◆ **Required action**: Reproduce, from the line containing "dieMaxDc : Int" to the last line of the material, every line exactly.
┌──
-- ==== Sys2Proof/Syntax.lean ====
section
/-! DEFINITION. The commands of the block, one constructor for each row of spec/opcode_table.json, and the operands they carry.
An operand holds what comes from outside the machine's own state: a written value, a message, a decoded
instruction's fields, a measured quantity, or the place of an error in an array. -/

namespace Sys2Proof

/-- The MCTP binding a message arrives on (R655). -/
inductive Binding where
  | i3c
  | pcieVdm
  deriving DecidableEq, Repr

/-- The path of a dictionary access (R657, R658, R662). `auth` is true inside an authenticated SPDM secured
session (R742). -/
inductive Path where
  /-- the BAR0 dictionary window, never authenticated -/
  | bar0
  | mctp (binding : Binding) (auth : Bool)
  /-- the security island, always authenticated -/
  | island
  deriving DecidableEq, Repr

/-- What the error-correcting code of a memory found (R147, R185, R186). -/
inductive Ecc where
  | clean
  | corrected
  /-- uncorrectable, after the one read retry of R186 where there is one -/
  | uncorrectable
  deriving DecidableEq, Repr

/-- Who issues an HBM access (R189). -/
inductive Requester where
  | core (core : Nat)
  | unit (sector : Nat)
  /-- the management processor, and the other units of firmware (R189) -/
  | manager
  | firmware
  | windowCache
  | stitchLogic
  | keyStream
  | fabric (src flow : Nat)
  | host
  deriving DecidableEq, Repr

/-- Where a bit error stands in a sector (R147): core memory or commons by offset, a byte of a tile register or of an
accumulator bank; `core` is the active position. -/
inductive MemCell where
  | cm (core offset : Nat)
  | commons (offset : Nat)
  | tile (core t offset : Nat)
  | acc (core bank offset : Nat)
  deriving DecidableEq, Repr

/-- Bit errors that arise in one protected word (R147). -/
structure MemError where
  cell : MemCell
  bits : Nat
  deriving DecidableEq, Repr

/-- What a scrub pass of a sector brings (R147, R153): the errors that have arisen by then, and those that arise behind it. -/
structure ScrubErrors where
  found : List MemError
  latent : List MemError
  deriving DecidableEq, Repr

/-- What the module finds as its power comes up (R51, R70, R72): the levels of PERST_N and MRST_N, and the outcome of the ROM's
self-check. -/
structure PowerUp where
  perstHigh : Bool
  mrstHigh : Bool
  romOk : Bool
  deriving DecidableEq, Repr

/-- What an AUX recovery finds (R51, R73, R870): the straps, and the outcome of the ROM's self-check. -/
structure AuxReturn where
  straps : Nat
  romOk : Bool
  deriving DecidableEq, Repr

/-- What a crash-record collection could not read (R802): the units that do not answer, and those whose samples it lacks. -/
structure Unread where
  noAnswer : List Nat
  noSample : List Nat
  deriving DecidableEq, Repr

/-- The quantities that a measurement reads (R86, R867): millivolts, milliamperes, tenths of a degree, watts,
the beat rate of each sector (R127), and whether every sensor with a trip value is at least 10 °C below it (R79). -/
structure Measure where
  mainMv : Nat
  auxMv : Nat
  mainMa : Nat
  auxMa : Nat
  dieMaxDc : Int
  inletDc : Int
  outletDc : Int
  powerW : Nat
  /-- for each sector, the beats that each of its active cores made in the whole millisecond (R127) -/
  coreBeats : List (List Nat)
  /-- for each sector, the late beats of its cores since the last tick, but for those of rebuilt words (R103, R149) -/
  late : List Nat
  tripCooled : Bool
  deriving DecidableEq, Repr

/-- What the power manager samples at a tick (R696, R697, R698): the mean powers in watts, and the highest reading, in tenths of
a degree, of each sector's four die sensors and of the 16 device-level sensors. -/
structure PowerSample where
  mean10W : Nat
  mean1W : Nat
  sectorDc : List Int
  deviceDc : Int
  deriving DecidableEq, Repr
└──
◆ **Answer to the problem**:
  dieMaxDc : Int
  inletDc : Int
  outletDc : Int
  powerW : Nat
  /-- for each sector, the beats that each of its active cores made in the whole millisecond (R127) -/
  coreBeats : List (List Nat)
  /-- for each sector, the late beats of its cores since the last tick, but for those of rebuilt words (R103, R149) -/
  late : List Nat
  tripCooled : Bool
  deriving DecidableEq, Repr

/-- What the power manager samples at a tick (R696, R697, R698): the mean powers in watts, and the highest reading, in tenths of
a degree, of each sector's four die sensors and of the 16 device-level sensors. -/
structure PowerSample where
  mean10W : Nat
  mean1W : Nat
  sectorDc : List Int
  deviceDc : Int
  deriving DecidableEq, Repr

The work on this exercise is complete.